- [Supplied records]

/-- The bytes of a frame that carries a request act on the part as the request's own row, for every request: no byte of
an operand is dropped between the line and the owning block (R173, R175, Table 11-6). -/
def Obligations.FrameOfARequestActsAsItsRow : Prop :=
  ∀ (r : Request) (tag : Byte) (s : State), r.wf = true → s.pins.resetLow = false → s.clu.rx.buf = [] →
    s.clu.replySlot.isSome ∨ s.clu.rxQueue = [] →
    exec (.cellFrameReceived (Frame.bytes { kind := r.kind, tag := tag, payload := r.payload })) s
        = exec (rowOf tag r) (hunted s)
      ∧ (s.clu.replySlot = none →
        exec (.cellFrameReceived (Frame.bytes { kind := r.kind, tag := tag, payload := r.payload })) s
          = .next (startTx (takeRequest tag r (hunted s))))

/-- While a reply stands in the slot a complete frame joins the receive queue if fewer than 4 wait, and is discarded
otherwise; nothing else changes (R175). -/
def Obligations.BusyReplySlotQueuesFrames : Prop :=
  ∀ s : State, s.pins.resetLow = false → s.clu.replySlot ≠ none →
    (∀ (r : Request) (tag : Byte), exec (rowOf tag r) s
      = .next (startTx (if s.clu.rxQueue.length < 4 then
          { s with clu := { s.clu with
            rxQueue := s.clu.rxQueue ++ [{ kind := r.kind, tag := tag, payload := r.payload }] } } else s)))
    ∧ (∀ (tag kind : Byte) (payload : List Byte), exec (.unknownKind tag kind payload) s
      = .next (startTx (if s.clu.rxQueue.length < 4 then
          { s with clu := { s.clu with
            rxQueue := s.clu.rxQueue ++ [{ kind := kind, tag := tag, payload := payload }] } } else s)))

/-- A kind outside Table 11-3 is answered UNKNOWN_KIND, a length that its kind does not admit BAD_LENGTH, a list count of
0 among them, and nothing but the reply changes (R175). -/
def Obligations.UnknownKindsAndLengthsAreRefused : Prop :=
  (∀ (kind : Byte) (p : List Byte), judge kind p = .unknownKind ↔
    kind.toNat ∉ [1, 2, 3, 4, 5, 6, 8, 9, 10, 11, 12, 13, 14, 16, 17, 18, 19, 20, 21, 22, 24, 25, 26, 27, 28, 29, 30, 31,
      32, 33, 34, 35, 36, 37, 38, 40, 41, 47])
  ∧ (∀ (tag kind : Byte) (payload : List Byte) (s : State), takesNow s → judge kind payload = .unknownKind →
      exec (.unknownKind tag kind payload) s = .next (replied kind tag [1] s))
  ∧ (∀ (f : Frame) (s : State), takesNow s → s.clu.rx.buf = [] → f.payload.length ≤ 240 →
      judge f.kind f.payload = .badLength →
      exec (.cellFrameReceived f.bytes) s = .next (replied f.kind f.tag [2] (hunted s)))
  ∧ (∀ (tag : Byte) (s : State), takesNow s →
      exec (.setLot tag []) s = .next (replied 0x09 tag [2] s)
      ∧ exec (.setBin tag []) s = .next (replied 0x0A tag [2] s)
      ∧ exec (.setCategory tag []) s = .next (replied 0x0B tag [2] s))

/-- The last byte of a reply empties the slot, and the oldest waiting frame is taken; the last byte of a notice takes it
out of the queue. The line then begins the reply in the slot, or else the oldest notice (R175, R178). That the frame is taken,
and its reply formed, before the free line chooses what to send is the model's choice (log entry 2). -/
def Obligations.EndOfSendingFreesTheLine : Prop :=
  ∀ s : State, s.pins.resetLow = false →
    (s.clu.tx = .reply → s.clu.resetRequested = false → s.clu.rxQueue = [] →
      exec .replySent s = .next (startTx { s with clu := { s.clu with tx := .idle, replySlot := none } }))
    ∧ (∀ (f : Frame) (fs : List Frame) (r : Request), s.clu.tx = .reply → s.clu.resetRequested = false →
        s.clu.rxQueue = f :: fs → judge f.kind f.payload = .request r →
        exec .replySent s = .next (startTx (takeRequest f.tag r
          { s with clu := { s.clu with tx := .idle, replySlot := none, rxQueue := fs } })))
    ∧ (s.clu.tx = .notice →
        exec .noticeSent s = .next (startTx { s with clu := { s.clu with
          tx := .idle, notices := s.clu.notices.drop 1 } }))
    ∧ (s.clu.tx = .idle → s.clu.replySlot.isSome → (startTx s).clu.tx = .reply)
    ∧ (s.clu.tx = .idle → s.clu.replySlot = none → s.clu.resetRequested = false → s.clu.notices ≠ [] →
        (startTx s).clu.tx = .notice)
    ∧ (s.clu.tx ≠ .idle → startTx s = s)

/-- Every step keeps the bounds of the cell link, ATTN at the level of the summaries, and no frame waiting at a free
line. -/
def Obligations.StepKeepsTheCellLink : Prop :=
  ∀ s t : State, LinkInv s → step s = .next t → LinkInv t

/-! ### Reset -/

/-- While RESET_N is low every output is low and nothing is being sent; the part takes no event, and of its inputs the
levels of DOOR and ESTOP alone are followed (R181). That their levels are followed is the model's choice (log entry
8). -/
def Obligations.NothingIsTakenWhileResetIsLow : Prop :=
  (∀ s : State, exec .resetNLow s = .next
    { s with
      pins := { s.pins with
        resetLow := true, sot := Vector.replicate 4 false, ld := Vector.replicate 16 false, attn := false }
      clu := { s.clu with tx := .idle } })
  ∧ (∀ (c : Instr) (s : State), s.pins.resetLow = true → lineEvent c = false → exec c s = .next s)
  ∧ (∀ s : State, s.pins.resetLow = true →
      exec .doorActive s = .next { s with pins := { s.pins with door := true } }
      ∧ exec .doorInactive s = .next { s with pins := { s.pins with door := false } }
      ∧ exec .estopActive s = .next { s with pins := { s.pins with estop := true } }
      ∧ exec .estopInactive s = .next { s with pins := { s.pins with estop := false } })

/-- The release of RESET_N, and the completion of power-up with RESET_N high, leave the values after reset, with the rate
that the strap gives; an active DOOR is a hold cause, and an active ESTOP makes the run state ESTOP (R160, R172, R181).
That a power-up ends reset from any state with RESET_N high, and nothing while it is low, is the model's reading (log
entry 8). -/
def Obligations.EndOfResetGivesResetValues : Prop :=
  ∀ (rate : Bool) (s : State),
    (s.pins.resetLow = true → exec (.resetNRelease rate) s = .next (afterReset s.pins.door s.pins.estop rate s))
    ∧ (s.pins.resetLow = false → exec (.powerUp rate) s = .next (afterReset s.pins.door s.pins.estop rate s))
    ∧ (s.pins.resetLow = true → exec (.powerUp rate) s = .next s)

- [Exercise objective]
Only the lines from the beginning of the listing through the line containing "and is discarded" are wanted, each restated word for word.

- [Answer to this problem]
/-- The bytes of a frame that carries a request act on the part as the request's own row, for every request: no byte of
an operand is dropped between the line and the owning block (R173, R175, Table 11-6). -/
def Obligations.FrameOfARequestActsAsItsRow : Prop :=
  ∀ (r : Request) (tag : Byte) (s : State), r.wf = true → s.pins.resetLow = false → s.clu.rx.buf = [] →
    s.clu.replySlot.isSome ∨ s.clu.rxQueue = [] →
    exec (.cellFrameReceived (Frame.bytes { kind := r.kind, tag := tag, payload := r.payload })) s
        = exec (rowOf tag r) (hunted s)
      ∧ (s.clu.replySlot = none →
        exec (.cellFrameReceived (Frame.bytes { kind := r.kind, tag := tag, payload := r.payload })) s
          = .next (startTx (takeRequest tag r (hunted s))))

/-- While a reply stands in the slot a complete frame joins the receive queue if fewer than 4 wait, and is discarded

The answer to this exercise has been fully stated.